/-- The step of a probe on this device. -/
def State.probeStep (s : State) (p : BitVec 1920) : ProbeStep :=
  let hop := pbHop p
  if !pbFollow p then
    if hop < pbHops p then
      match s.probePort (pbRoute p hop) with
      | some q => .forward q (putFld p 8 (BitVec.ofNat 4 (hop + 1)))
      | none => .answer pbNO_PORT
    else .perform (pbOp p)
  else if !s.fab.idValid then .answer pbNO_PORT
  else if s.fab.id = pbTarget p then .perform (pbOp p)
  else if 12 ≤ hop then .answer pbLOOP
  else
    match (s.routePort (pbTarget p)).bind (fun q => s.probePort q.val) with
    | some q =>
      .forward q (putFld (putFld (putFld p (64 + 4 * hop) (BitVec.ofNat 4 q.val)) 8 (BitVec.ofNat 4 (hop + 1))) 4
        (BitVec.ofNat 4 (pbHops p + 1)))
    | none => .answer pbNO_PORT

/-- FABRIC_DISCOVER completes with the answer to its probe (R239). -/
def State.discovered (s : State) (p : BitVec 1920) : State :=
  match s.fab.probesOut.find? (fun a => a.tag == pbReq p) with
  | none => s
  | some a =>
    let s1 := s.modFab (fun b => { b with probesOut := b.probesOut.erase a })
    match s1.findCmd a.cmd with
    | none => s1
    | some k =>
      (s1.emit (.write (rfld k.packet 0x40 0 64) (toBytes p 240) false false)).complete a.cmd 0 0 (natAt 32 0 (nfld p 16 8)) 0

/-- A flit of the probe protocol put on a port, and counted as forwarded when it came from another device. -/
def State.passProbe (s : State) (arrival : Option (Fin 12)) (port : Fin 12) (f : Data2048) : State :=
  let s1 := s.sendOn port arrival f
  if arrival.isSome then s1.modFab (fun b => { b with fwdCnt := satInc b.fwdCnt }) else s1

/-- An answer on its way back: at HOP 0 it has reached its originator, else its flit leaves on the port at HOP − 1 with
the header it arrived with (R237, R240). -/
def State.probeBack (s : State) (arrival : Option (Fin 12)) (fl : Data2048) : State :=
  let p := flPayload fl
  let taken (s : State) : State := match arrival with
    | some a => s.modPort a (fun q => q.release (Fin.ofNat 4 (flVc fl)))
    | none => s
  if pbHop p = 0 then (taken s).discovered p
  else
    match (if pbHop p ≤ 12 then s.probePort (pbBack p (pbHop p - 1)) else none) with
    | some q => s.passProbe arrival q (putFld fl 64 (putFld p 8 (BitVec.ofNat 4 (pbHop p - 1))))
    | none => (taken s).dropProbe

/-- This device answers a probe. -/
def State.answerProbe (s : State) (p : BitVec 1920) (status : Nat) (fields : BitVec 1920) : State :=
  s.probeBack none (mkFlit 0 s.fab.id 2 0xA 0 false (probeAnswer p status fields))

/-! ### Probe operations (R238, R239) -/

/-- WRITE and SYNC are accepted from an originator that this rule admits (R239). -/
def State.probeMay (s : State) (p : BitVec 1920) : Bool :=
  !s.fab.mgrValid || (pbOrigValid p && pbOrig p == s.fab.mgrId)

/-- The window of an address that a probe may read: the FAB, LNK and GLB blocks. -/
def probeReads (a : Nat) : Bool := match winOf a with
  | some (.glb, _) | some (.fab, _) | some (.lnk _, _) => a % 4 == 0
  | _ => false

/-- The addresses at which a probe WRITE is accepted (R239). -/
def probeWrites (a : Nat) : Bool := a % 4 == 0 && (match winOf a with
  | some (.fab, off) =>
    off == 0 || off == 0x20 || (decide (0x30 ≤ off) && decide (off ≤ 0x40)) || off == 0x4C || off == 0x58 || off == 0x5C
      || (decide (0x1000 ≤ off) && decide (off < 0x3000))
  | some (.lnk _, off) => off == 0 || (decide (0x200 ≤ off) && decide (off < 0x280))
  | _ => false)

/-- The identity of this device as IDENTIFY answers it. -/
def State.identity (s : State) : BitVec 1920 :=
  let base : BitVec 1920 := at_ 1920 (8 * 0x30) s.fab.uid ||| at_ 1920 (8 * 0x40) s.fab.id ||| flagAt 1920 (8 * 0x40 + 10) s.fab.idValid
    ||| at_ 1920 (8 * 0x40 + 16) s.fab.mgrId ||| flagAt 1920 (8 * 0x40 + 26) s.fab.mgrValid
  (List.finRange 12).foldl (fun (v : BitVec 1920) p =>
    let q : Port := s.ports[p]
    let o := 8 * (0x48 + 10 * p.val)
    v ||| natAt 1920 o q.st.code ||| at_ 1920 (o + 8) q.partner ||| at_ 1920 (o + 72) q.partnerPort) base

/-- IDENTIFY. -/
def State.probeIdentify (s : State) (p : BitVec 1920) : State := s.answerProbe p pbOK s.identity

/-- READ. -/
def State.probeRead (s : State) (p : BitVec 1920) : State :=
  if !probeReads (pbAddr p) then s.answerProbe p pbDECODE 0
  else
    let r := s.readReg (pbAddr p)
    if r.1 = 0 then s.answerProbe p pbOK (at_ 1920 (8 * 0x2C) r.2) else s.answerProbe p pbDECODE 0

/-- WRITE; a refusal of FAB_ID answers DENIED (R234). -/
def State.probeWrite (s : State) (p : BitVec 1920) : State :=
  if !probeWrites (pbAddr p) then s.answerProbe p pbDECODE 0
  else if !s.probeMay p then s.answerProbe p pbDENIED 0
  else
    let refused := pbAddr p = 0x100000 ∧ (s.ports.any Port.carries || !s.plans.isEmpty)
    let r := s.writeAt .other (pbAddr p) [pbData p]
    r.2.answerProbe p (if r.1 ≠ 0 then pbDECODE else if refused then pbDENIED else pbOK) 0

/-- GLB_BEAT_CNT loaded: the pulses under way count on from it (R23, R238). -/
def Glb.loadBeat (g : Glb) (beat : DWord) : Glb :=
  let d := beat - g.beatCnt
  { g with
    beatCnt := beat
    pulses := g.pulses.map (fun x => { x with beat := x.beat + d })
    source := { g.source with announced := g.source.announced.map (fun x => { x with beat := x.beat + d }) } }

/-- SYNC; admitted at a device that is not its own source, or that runs a plan, it loads nothing and answers OK, as no
status is named for that (DESIGN CHOICE, log 131). -/
def State.probeSync (s : State) (p : BitVec 1920) : State :=
  if !s.probeMay p then s.answerProbe p pbDENIED 0
  else if s.glb.isSource ∧ !s.runsAnyPlan then
    ((s.modGlb (fun g => g.loadBeat (pbBeat p))).fabEvent 4 0).answerProbe p pbOK 0
  else s.answerProbe p pbOK 0

/-- The operation of a probe on this device. -/
def State.probeOp (s : State) (p : BitVec 1920) (op : Nat) : State :=
  if op = 0 then s.probeIdentify p else if op = 1 then s.probeRead p else if op = 2 then s.probeWrite p
  else if op = 3 then s.probeSync p else s.answerProbe p pbDECODE 0

/-- A probe in the inbox that this device performs with one of the listed operations. -/
def State.isProbeFor (s : State) (mine : Nat → Bool) (e : Fin 12 × Data2048) : Bool :=
  flType e.2 == 9 && (match s.probeStep (probeArrived (flPayload e.2) e.1) with
    | .perform op => mine op
    | _ => false)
= = = = =
[WHAT THIS TASK INVOLVES]:
Pull out all lines from the entries above that include the word "probeStep".

[EXERCISE ANSWER]:
def State.probeStep (s : State) (p : BitVec 1920) : ProbeStep :=
  flType e.2 == 9 && (match s.probeStep (probeArrived (flPayload e.2) e.1) with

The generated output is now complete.